1:10:07 B: That's a superficial notion of the origin, to say why does one behave so irrationally is the deeper origin. If you merely say you've insulted me, and I say why should you respond to the insult.
1:10:23 K: Because all my conditioning is that.
1:10:25 B: Yes, that's what I mean by it, then you're understanding the origin of...
1:10:29 K: I understand that. But does love help me to understand the origin of hatred?
1:10:37 B: No, but someone in hatred, understanding this origin and moving away.
1:10:43 K: Moving away!

B: Yes.
1:10:46 K: Then the other is. The other cannot help the movement away.
1:10:51 B: No, but suppose one person, one human being has this love and the other has not can the first one communicate something which will start the movement in the second one?

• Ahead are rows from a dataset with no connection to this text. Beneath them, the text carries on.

/-- The address that a body takes in a tray's object store: the lowest granule past the objects sent there (log 113). -/
def State.trayRoom (s : State) (domain : Nat) : Nat :=
  (s.trayObjs.filter (fun o => o.domain == domain)).foldl (fun m o => Nat.max m (alignUp (o.addr + o.size) 16)) 0

/-- What bload has put at a remote address: bytes, and of another device's memory the tags of its granules. -/
def State.putRemote (s : State) (domain a : Nat) (body : List Byte) (tags : List Nat) : State :=
  { s with
    remote := (List.range body.length).foldl (fun t i => Tbl.put t (remoteKeyOf domain (a + i)) (body.getD i 0)) s.remote
    remoteTags := if isDevice domain then (List.range ((body.length + 15) / 16)).foldl (fun t i =>
        Tbl.put t (remoteKeyOf domain (a / 16 + i)) (tags.contains i)) s.remoteTags
      else s.remoteTags }

/-- R45: a body is registered in place as an object of this device (log 97), known as an object of another device of the run, or sent
to its tray. One whose id the world already has there is registered beside the older one, which its name goes on to give (log 69). -/
def placeObject (c dataVa : Nat) (tags : List Nat) (data : List Byte) (far : List FarObject) (s : State) (o : ObjectDesc × Nat) : State :=
  let w := (s.ctx c).world
  let apart := far.find? (fun x => x.index == o.2)
  let o := o.1
  if o.home = s.devNum then
    match s.together c (dataVa + o.offset) o.size with
    | some pa => { s with objects := s.objects ++ [{ home := o.home, serial := o.id, live := o.live, size := o.size, storage := pa, world := w }] }
    | none => s
  else if isDevice o.home then
    match apart with
    | some x => { s.putRemote o.home x.addr x.body x.tags with
        objects := s.objects ++ [{ home := o.home, serial := o.id, live := o.live, size := o.size, storage := x.addr, world := w }] }
    | none => s
  else
    let a := s.trayRoom o.home
    let body := (apart.map FarObject.body).getD ((data.drop o.offset).take o.size)
    let gs := (apart.map FarObject.tags).getD
      ((tags.filter (fun t => decide (o.offset ≤ t) && decide (t < o.offset + o.size))).map (fun t => (t - o.offset) / 16))
    { s.putRemote o.home a body [] with
      trayObjs := s.trayObjs ++ [{ domain := o.home, serial := o.id, live := o.live, size := o.size, addr := a, tags := gs }] }

/-- The data image that the object holds, which is this device's own (log 112): one range of pages, each on its die, or on another of the
world where the world lacks it (log 96), with its tagged granules. -/
def placeData (s : State) (c : Nat) (obj : CodeObject) (pageDies : List Nat) : Option (Nat × State) :=
  if obj.data.isEmpty then some (0, s)
  else
    let w := (s.ctx c).world
    let n := pageCount obj.data.length
    let va := s.freeVa c (65536 * n) 65536
    let dies := (List.range n).map (fun i =>
      let d := pageDies.getD i 0
      if (s.diesOf w).contains d then d else s.anyDie w)
    let g : Region := { base := va, size := 65536 * n, page := 65536, r := true, w := true, x := false }
    let tag := fun (s : State) (t : List Nat) (a : Nat) =>
      match s.vaPlace c (va + a) .read with
      | some (.mem pa) => insertNat (pa / 16) t
      | _ => t
    (s.placeBytes c g dies obj.data).map (fun s => (va, { s with gtags := obj.tags.foldl (tag s) s.gtags }))

/-- R45, R459: the address of each data label, here or on the device of its section. -/
def labelsAt (dataVa : Nat) (labels : List Nat) (elsewhere : List (Option Nat)) : List Nat :=
  labels.zipIdx.map (fun (l : Nat × Nat) => ((elsewhere.getD l.2 none).getD (dataVa + l.1)))

def loadImage (s : State) (c : Nat) (spec : LoadSpec) (obj : CodeObject) (i : CodeImage) : Except Nat (State × Nat) :=
  let x := s.ctx c
  let r := (Tbl.at s.mgmt.worlds x.world).getD {}
  let codes := i.kernels.map (kernelCode i)
  let words := codeWords codes
  if sha384 i.bytes != i.digest || obj.images.any (fun i => decide (256 < i.kernels.length)) then .error 0xFF02
  else if 256 ≤ x.objects || 240 ≤ r.entries.length then .error 0xFF04
  else if !(kernsFrom [] 0 i.kernels codes).all Kern.loadable then .error 0xFF02
  else
    let n := pageCount (8 * words.length)
    let va := s.freeVa c (65536 * n) 65536
    let m := obj.mutableCode
    let g : Region := { base := va, size := 65536 * n, page := 65536, r := m, w := m, x := true, measured := !m }
    match s.placeBytes c g (List.replicate n (s.anyDie x.world)) (wordsBytes words) with
    | none => .error 0xFF03
    | some s =>
      match placeData s c obj spec.pageDies with
      | none => .error 0xFF03
      | some (dataVa, s) =>
        let ks := kernsFrom (labelsAt dataVa obj.labels spec.labelAt) va i.kernels codes
        let entry := (i.digest, if i.isNative then none else some (sha384 (wordsBytes words)))
        if !ks.all Kern.translatable then .error 0xFF02
        else
        let s := s.modCtx c (fun x =>
          { x with objects := x.objects + 1, peers := x.peers ++ spec.run,
                   kernels := ks.zipIdx.foldl (fun (t : Tbl Kern) (k : Kern × Nat) => Tbl.put t (256 * x.objects + k.2) k.1) x.kernels })
        let report := { r with entries := r.entries ++ [entry], mutableCode := r.mutableCode || m }
        let s := { s with mgmt := { s.mgmt with worlds := Tbl.put s.mgmt.worlds x.world report } }
        .ok ((obj.objects.zipIdx.foldl (placeObject c dataVa obj.tags obj.data spec.far) s).note 7 c x.objects, x.objects)

def loadCode (s : State) (n c : Nat) (spec : LoadSpec) : Except Nat (State × Nat) :=
  match s.ctx? c with
  | none => .error 0xFF02
  | some x =>
    if !s.bound n x.world then .error 0xFF04
    else
      match (object spec.bytes).bind (fun obj => (chooseImage obj.images).map (fun i => (obj, i))) with
      | none => .error 0xFF02
      | some (obj, i) => loadImage s c spec obj i

def execLoadCode (session ctx : Nat) (obj : LoadSpec) (s : State) : Host.Outcome State Fault Refusal :=
  command session (fun s => loadCode s session ctx obj) s

/-! ## Enqueues (R45, R360) -/

def hostEnqueue (s : State) (n c kernel blocks q prio : Nat) (arg : DWord) (dep : Bool) : Except Nat (State × Nat) :=
  match s.ctx? c with
  | none => .error 0xFF02
  | some x =>
    if !s.bound n x.world then .error 0xFF04
    else
      match Tbl.at x.kernels kernel with
      | none => .error 1
      | some k =>
        let nb := if blocks = 0 then k.blocks else blocks
        if nb = 0 || 2 ^ 32 ≤ nb || nb % k.cluster != 0 || 64 ≤ q || 4 ≤ prio then .error 2
        else
          match s.enqueue { ctx := c, die := if k.die = 255 then 0 else k.die, kern := kernel, arg := arg, blocks := nb, q := q, prio := prio,
                            dep := dep, vec := s.seqs } with
          | none => .error 3
          | some (t, h) => .ok (t, h.toNat)

def execHostEnqueue (session ctx kernel blocks queue prio : Nat) (arg : BitVec 64) (dep : Bool) (s : State) :
    Host.Outcome State Fault Refusal :=
  command session (fun s => hostEnqueue s session ctx kernel blocks queue prio arg dep) s

/-! ## Firmware (R408, R451) -/

/-- The device takes its own firmware only when both signatures verify. -/
def execFirmwareUpdate (session : Nat) (digest : BitVec 384) (s : State) : Host.Outcome State Fault Refusal :=
  command session (fun s =>
    if Config.signaturesVerify digest then .ok ({ s with mgmt := { s.mgmt with switch := some digest } }, 0) else .error 0xFF04) s
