-- ==== Sys2Proof/Machine/Dispatch.lean ====
section
/-!
DEFINITION. One arm for each step of the machine: an instruction word or an event row of the opcode table.
-/

namespace Sys2Proof.Machine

1:11:07 K: That means A can influence B.
1:11:14 B: Not influence but simply to... One could raise the question: why should anybody be talking about any of this, why should I talk about it?
1:11:26 K: That's a different matter! No, the question is, is hate dispelled by love?
1:11:39 B: No, not that.
1:11:41 K: Or the understanding of hatred and the ending of it, the other is.
1:11:48 B: That's right, but if we say that A has reached that – the other is. Love is for A, and he sees B, C, D...
1:11:59 K: B has got the other...
1:12:02 B: Now we're saying, what is he going to do...
1:12:07 K: What is the relationship between the two?
1:12:09 B: That's the same question. What is he going to do is another way of putting it, right?
1:12:21 K: I think... just a minute, sir. I hate, another loves. My wife loves and I hate. She can talk to me, she can point it out to me, the unreasonable and so on, so on, so on, but her love is not going to transform the source of my hatred.
1:12:57 B: That's clear, yes, except the love is the energy which will be behind the talk.
1:13:03 K: Behind the talk.
1:13:05 B: The love itself doesn't sort of go in there and dissolve the hate.
1:13:10 K: Of course not, that becomes romantic, etc. So the man who hates, the source of it, the cause of it, the movement of it, having an insight and ending it, has the other.
1:13:29 B: Yes, if we say A is the man who has seen all this and he, now, has the energy to put it to B – it's up to B what happens.
1:13:45 K: I think we'd better pursue this. Quarter to one.